REPUBLIKA.CO.ID, JAKARTA -- Badan Eksekutif Mahasiswa Universitas Indonesia (BEM UI) mengeklaim pihak universitas bertindak sewenang-wenang dalam menetapkan biaya pendidikan. Akibatnya, masih ada ratusan mahasiswa baru UI yang masih merasa keberatan dengan uang kuliah tunggal (UKT) yang telah ditetapkan oleh pihak universitas.
"Totalnya, sekarang teman-teman BEM masih mengadvokasi 170-an mahasiswa baru UI di jalur Seleksi Nasional Berdasarkan Prestasi (SNBP) yang masih mengeluhkan penetapan biaya pendidikan yang ditetapkan kepada mereka. Awalnya kan ada 800. Dari 800 tadi telah kami bantu sebisa mungkin," ujar Ketua BEM UI Melki Sedek Huang kepada Republika.co.id, Senin (3/7/2023).
Dalam keterangannya, Melki menjelaskan, ada banyak mahasiswa yang jelas-jelas tidak mampu membayar nominal tinggi, tetapi ditetapkan untuk membayar uang kuliah setinggi itu. Menurut dia, UI tidak ada bersikap terbuka terhadap data dan pertimbangannya dalam menetapkan biaya pendidikan mahasiswanya.
"Memang telah disediakan ruang pengajuan banding bagi mahasiswa yang keberatan. Akan tetapi, sistem banding yang tersedia hanya berbentuk komentar dan tidak jelas mekanismenya," kata dia.
Di samping itu, setelah hasil banding diumumkan pada 20 Juni 2023, ternyata masih banyak mahasiswa yang mengaku tidak mendapatkan penurunan biaya pendidikan tanpa keterbukaan alasan. Menurut dia, kecurigaan atas janggalnya penetapan biaya pendidikan di UI semakin tervalidasi dan ia pun menilai UI gagal menghadirkan pendidikan yang terjangkau.
Melki menyebut, akuntabilitas dan transparansi seharusnya menjadi dua landasan utama dalam proses penetapan biaya pendidikan di sebuah universitas. Apalagi, hal tersebut diatur dalam Pasal 2 Ayat (2) Peraturan Majelis Wali Amanat UI Nomor 5 Tahun 2016 tentang Pedoman Pengelolaan Keuangan UI. Namun, menurutnya, itu tidak terealisasi di UI.

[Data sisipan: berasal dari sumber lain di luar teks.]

-- ==== Sys2Proof/WellFormed.lean ====
section
/-! DEFINITION. Well-formedness of instructions and of the codes on the ports. -/

namespace Sys2Proof

/-- Every term of `Instr` is a command word of 30_encoding.md R49's map: a role the table does not
list has no constructor, and the ignored `ROLE` field takes all eight values (R48). So the check
refuses nothing, and it is written constructor by constructor. -/
def Instr.wf (i : Instr) : Bool :=
  match i with
  | .genA => true
  | .genB => true
  | .genC => true
  | .genD => true
  | .genE => true
  | .chkA => true
  | .chkB => true
  | .chkC => true
  | .chkD => true
  | .chkE => true
  | .cls _ => true
  | .sync _ => true
  | .illegalGen101 => true
  | .illegalGen110 => true
  | .illegalGen111 => true
  | .illegalChk101 => true
  | .illegalChk110 => true
  | .illegalChk111 => true

/-- A role code that GEN and CHK accept: "if role <= 0b100" (R45). -/
def roleCodeLegal (c : RoleCode) : Bool := decide (c.toNat ≤ 4)

/-- A role code the block may show on `ROLE_OUT`, `ERR_ROLE` or `ROW_ROLE`: 0b101 and 0b110 are
"never output" (R44). -/
def roleCodeShown (c : RoleCode) : Bool := roleCodeLegal c || decide (c = Machine.roleNone)

/-- A status code the block may show: 0b100, 0b101 and 0b110 are "never produced" (R46). -/
def statusCodeShown (c : StatusCode) : Bool :=
  decide (c.toNat ≤ 3) || decide (c = Machine.statusNone)

end Sys2Proof
end

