-- ==== Sys2Proof/Machine/State.lean ====
section
/-! DEFINITION. The state of RDS-CWS (10_state.md R11, R18, R19, R24, R25), the values of the input
ports at one edge (30_encoding.md R41), and the reasons a model operation can stop. -/

namespace Sys2Proof.Machine

/-- The result register set `Res` (R18). Codes are kept as the bits of their registers, because a
register that has not been reset holds any value (R25). -/
structure Result where
  /-- `STATUS` -/
  status : StatusCode
  /-- `MATCH` -/
  matched : Bool
  /-- `ROLE_OUT` -/
  roleOut : RoleCode
  /-- `CW_OUT` -/
  cwOut : Checkword
  /-- `ERR_ROW` -/
  errRow : RowIndex
  /-- `ERR_ROLE` -/
  errRole : RoleCode
  /-- `ROW_ROLE[0..3]` -/
  rowRole : Vector RoleCode 4
  /-- `GROUP_OUT[0..3]` -/
  groupOut : Rows
  deriving DecidableEq, Repr

/-- The input ports as sampled at one rising edge of `CLK` (R41, R98). -/
structure Inputs where
  /-- `RST` -/
  rst : Bool
  /-- `REQ_VALID` -/
  reqValid : Bool
  /-- `CMD` -/
  cmd : CmdWord
  /-- `ROW_IN0` to `ROW_IN3` -/
  rowIn : Rows
  deriving DecidableEq, Repr

/-- The state: the pair `(RSP_VALID, Res)` of R11, and beside it what stands for the host, which is
outside the machine: the inputs of the coming edges (log 1) and the counter that the free inputs of
an edge with none placed are drawn by (log 2). `GEN_POLY` and `OffsetROM` are "constants of the
step" (R11). -/
structure State where
  /-- `RSP_VALID` (R19) -/
  rspValid : Bool
  /-- `Res` (R18) -/
  res : Result
  /-- The model's own: the inputs of the coming edges, the next edge first (log 1). -/
  upcoming : List Inputs
  /-- The model's own: how many edges there have been (log 2). -/
  edgeNo : Nat
  deriving DecidableEq, Repr

/-- Why a model operation stops with a fault. No step raises one (R23, R103): the operations that
do are the ROM read by code and the reader of result codes, in Machine/Ops.lean. -/
inductive Fault where
  /-- The offset ROM was read at a role code that addresses no entry (R27). Raised by
  `memReadOffsetRom`. Safe: the model stops where the spec gives no entry. -/
  | noOffsetEntry (code : RoleCode)
  /-- A reader met a status code that is never produced (93 U5). Raised by `statusName`. Safe: the
  model stops. -/
  | reservedStatus (code : StatusCode)
  /-- A reader met a role code that is never output (93 U6). Raised by `shownRole`. Safe: the model
  stops. -/
  | reservedRole (code : RoleCode)
  deriving DecidableEq, Repr

/-- Why a step has no meaning. -/
inductive Refusal where
  /-- The instruction has no meaning in the model yet. No arm of `exec` raises it. Safe: the model
  stops. -/
  | notModelled (mnemonic : String)
  deriving DecidableEq, Repr

/-- `Res0`, the record of all empty values (R18). -/
def Result.empty : Result :=
  { status := statusOk
    matched := false
    roleOut := roleNone
    cwOut := 0x000#10
    errRow := 0#2
    errRole := roleNone
    rowRole := #v[roleNone, roleNone, roleNone, roleNone]
    groupOut := #v[0#26, 0#26, 0#26, 0#26] }

/-- `ResetValues`: "`Res0` with `STATUS` replaced by `NONE`" (R24). -/
def Result.resetValues : Result := { Result.empty with status := statusNone }

/-- The machine right after an edge with `RST == 1` (R24). The model's own fields hold the empty
list and 0: DESIGN CHOICE (log 3). -/
def State.reset : State :=
  { rspValid := false, res := Result.resetValues, upcoming := [], edgeNo := 0 }

/-- The machine at power-up, before the first reset edge: "unspecified values. A model gives them a
free draw" (R25, log 4). -/
def State.powerUp : State :=
  { rspValid := Config.powerUpRspValid
    res :=
      { status := Config.powerUpStatus
        matched := Config.powerUpMatch
        roleOut := Config.powerUpRoleOut
        cwOut := Config.powerUpCwOut
        errRow := Config.powerUpErrRow
        errRole := Config.powerUpErrRole
        rowRole := #v[Config.powerUpRowRole 0, Config.powerUpRowRole 1, Config.powerUpRowRole 2,
          Config.powerUpRowRole 3]
        groupOut := #v[Config.powerUpGroupOut 0, Config.powerUpGroupOut 1,
          Config.powerUpGroupOut 2, Config.powerUpGroupOut 3] }
    upcoming := []
    edgeNo := 0 }

end Sys2Proof.Machine
end

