/-- Settles O38: the flipped row matches no role, or the other one of C and D, which a row of the
group has. -/
theorem syncRejectsSingleBitError : Obligations.SyncRejectsSingleBitError := by
  refine ⟨fun d r r' hr => ?_, ?_⟩
  · rw [classify_mkRow_checkword d hr, Option.some_inj, eq_comm]
  intro role role' s s' t t' i k ht hok hflip hrest ht'
  rw [res_of_exec_sync ht] at hok
  rw [res_of_exec_sync ht', ← Bool.not_eq_true, syncResult_matched_iff]
  generalize s.inputs.rowIn = w, s'.inputs.rowIn = w' at hok hflip hrest ⊢
  have hclass : ∀ r, classify w'[i] = some r ↔
      k = 18 ∧ ((classify w[i] = some .C ∧ r = .D) ∨ (classify w[i] = some .D ∧ r = .C)) :=
    fun r => hflip ▸ classify_flipBit_eq_some_iff (classify_ne_none_of_ok hok i)
  have hrole : ∀ r, classify w'[i] = some r →
      (syncResult w').status = statusDuplicateRole ∧ (syncResult w').errRole = roleCode r :=
    fun r hr => syncResult_of_replaced_by_other_role hok hrest hr
      (classify_ne_of_classify_flipBit (hflip ▸ hr))
  have hnone : classify w'[i] = none →
      (syncResult w').status = statusNoMatch ∧ (syncResult w').errRow = rowIndexCode i :=
    syncResult_of_replaced_by_unmatched hok hrest
  have hfail : (syncResult w').status ≠ statusOk := by
    cases hi : classify w'[i] with
    | none =>
      rw [(hnone hi).1]
      decide
    | some r =>
      rw [(hrole r hi).1]
      decide
  refine ⟨fun hk hC => hrole .D ((hclass .D).2 ⟨hk, .inl ⟨hC, rfl⟩⟩),
    fun hk hD => hrole .C ((hclass .C).2 ⟨hk, .inr ⟨hD, rfl⟩⟩), fun hno => hnone ?_, hfail, hfail⟩
  refine Option.eq_none_iff_forall_ne_some.2 fun r hr => hno ?_
  obtain ⟨hk, hCD⟩ := (hclass r).1 hr
  exact ⟨hk, hCD.imp And.left And.left⟩

end Sys2Proof.Machine

/-! The statements of the exceptions chapter (R75 to R79, R91): which request reports which status,
the record of an illegal command word, and what requests and idle edges leave unchanged. -/

namespace Sys2Proof.Machine

/-- The record after an instruction is its `requestResult`. -/
theorem res_of_exec {i : Instr} {s t : State} (h : exec i s = .next t) :
    t.res = requestResult i s.inputs.rowIn := by
  rw [exec_eq_next_iff.1 h, State.afterEdge_res]

/-- `STATUS` after CLS goes by whether the row has a role (R67). -/
theorem clsResult_status (w : Row) :
    (clsResult w).status = if classify w = none then statusNoMatch else statusOk := by
  cases h : classify w with
  | none => rw [clsResult_of_classify_none h, if_pos rfl]
  | some r =>
    rw [clsResult_of_classify_some h, if_neg (Option.some_ne_none r)]
    rfl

"Komunikasi yang seharusnya menjadi salah satu kunci utama dalam berkoordinasi tidak pernah dihadirkan dengan baik oleh pihak kampus. UI selalu menutup rapat-rapat pintu komunikasi, seolah-olah tidak ingin melibatkan mahasiswa dalam proses pembuatan kebijakan yang akan berpengaruh bagi mahasiswa itu sendiri," kata dia.